In Boston gibt es an mehreren High Schools spezielle Klassen für alleinstehende schwangere Jugendliche, sagt Szigethy. "Je mehr Unterstützung sie zu Hause, in der Schule und in der Gemeinde erhalten, desto besser wird es ihnen gehen."
Das Wichtigste: "Da bei diesen schwangeren Mädchen ein höheres Risiko für Depressionen besteht, ist es wichtig, dass sie auf psychiatrische Störungen untersucht werden", sagt Szigethy dem Arzt. "Wenn sie unbehandelt und unerkannt bleiben, kann dies sowohl für die Mutter als auch für den Fötus schädliche Auswirkungen in Form von Depressionen und Drogenmissbrauch haben."
In anderen Gemeinden ergreifen besorgte Bürger die Initiative, um verzweifelten Müttern zu helfen. Nachdem im vergangenen Jahr ein Baby tot im Müll und ein anderes in einem Fluss gefunden wurde, stellte eine Krankenschwester aus Pittsburgh einen mit Decken ausgelegten Korb auf ihre Veranda und lud verzweifelte Mütter ein, ihre ungewollten Babys bei ihr abzugeben. Niemand nahm dieses Angebot an.
Jetzt gibt es eine stadtweite Initiative, die Frauen helfen will, anstatt sie zu bestrafen oder zu verurteilen, sagt Patti Weaver, Gründerin des Pittsburgh-Programms "A Hand to Hold".
Mit dem Segen der Stadt hat Weaver sechs Krankenhäuser in der Umgebung davon überzeugt, Babys anonym anzunehmen. Über den gynäkologischen Dienst eines Krankenhauses wurde eine 24-Stunden-Hotline eingerichtet. Weaver arbeitet daran, Mittel für eine Werbekampagne zu beschaffen, um Frauen über ihre Möglichkeiten zu informieren. Außerdem arbeitet sie mit den Gesetzgebern zusammen, um ein landesweites Gesetz über den "sicheren Hafen" zu verabschieden.
Bislang hat nur eine Frau das Amnestiegesetz von Pittsburgh in Anspruch genommen, sagt sie.
Sicher, es ist nur eine Person, ein Baby, "aber das zählt", sagt Weaver zum Arzt. "Wir sind nicht hier, um Babys zu nehmen. Wir wollen nur nicht, dass Babys sterben."

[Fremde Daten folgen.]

-- ==== Sys2Proof/Syntax.lean ====
section
/-! DEFINITION. The instructions and steps of the B4: one constructor per row of the opcode table. The first group are
the 202 instruction words, each with the operand fields of its encoding (R91, R104) and its marker bit m (R90); the
second group are the 95 steps that have no word (engines, controllers, the host side, power and integrity), each with
the arguments that say on which unit it acts. Which step comes next is data of the state (State.schedule). -/

namespace Sys2Proof

/-- What an access that enters at a requester port 64-71 asks for (R357), or a host write through a BAR (R19, R46). -/
inductive Ingress where
  /-- Read n bytes. -/
  | read (n : Nat)
  /-- Write these bytes. -/
  | write (bytes : List (BitVec 8))
  /-- A 32-bit atomic with R212's op code; FetchAdd, Swap and CAS from the host (R19, R214). ret says whether it returns
  the old word. -/
  | atomic (op : Nat) (x y : BitVec 32) (ret : Bool)
  /-- A signal write of a peer: SET, ADD or SUB on a dword (R52, R355). -/
  | signal (op : Nat) (value : BitVec 64)
  /-- A host write to the window through the mailbox BAR of a function (R46). -/
  | mailbox (function : Nat) (bytes : List (BitVec 8))
  /-- A host write to the window through CXL.mem (R45). -/
  | cxl (bytes : List (BitVec 8))
  /-- A host write to host memory. -/
  | hostMem (pasid : Nat) (bytes : List (BitVec 8))
  deriving DecidableEq, Repr

/-- An access of a peer with the Coupler port at which it arrives (R20, R355). -/
structure PeerAccess where
  port : Nat
  op   : Ingress
  deriving DecidableEq, Repr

In New York City hat Tim Jaccard, ein Rettungssanitäter, etwas gegen das Problem unternommen. Vor zwei Jahren rief er das Programm Ambulance Medical Technician Children of Hope ins Leben, nachdem innerhalb von drei Monaten vier ausgesetzte Babys gefunden worden waren.
Jaccard und seine Freiwilligen verteilen überall in der Stadt Flugblätter und kleine Zettel - in Obdachlosenunterkünften, Busbahnhöfen und U-Bahnen: "Du hast dein Geheimnis versteckt. Du hast ein Baby bekommen. Was werden Sie jetzt tun? Ruf das Krisenzentrum an."
Bislang sind über 3.000 Anrufe eingegangen, davon 51 Notrufe von Müttern. Elf Säuglinge wurden gerettet.
Manche dieser Situationen sehen zunächst hoffnungslos aus, erzählt er dem Arzt. Viele Anrufe beginnen auf diese Weise: "Ich habe gerade ein Baby bekommen und möchte nicht, dass jemand davon erfährt. Helfen Sie mir. Bitte nehmen Sie mein Baby."
"Aber man spricht mit den Müttern, hilft ihnen bei der Bewältigung ihrer Probleme und zeigt ihnen, dass es Alternativen gibt", sagt Jaccard. "Ich habe mich mit den Frauen getroffen und ihre Babys entbunden. Wenn man ihnen die Kontrolle über ihre Entscheidung und ihr Leben überlässt, hilft das, die Panik zu überwinden. Sehr oft, sagt er, entscheiden sie sich, das Baby zu behalten.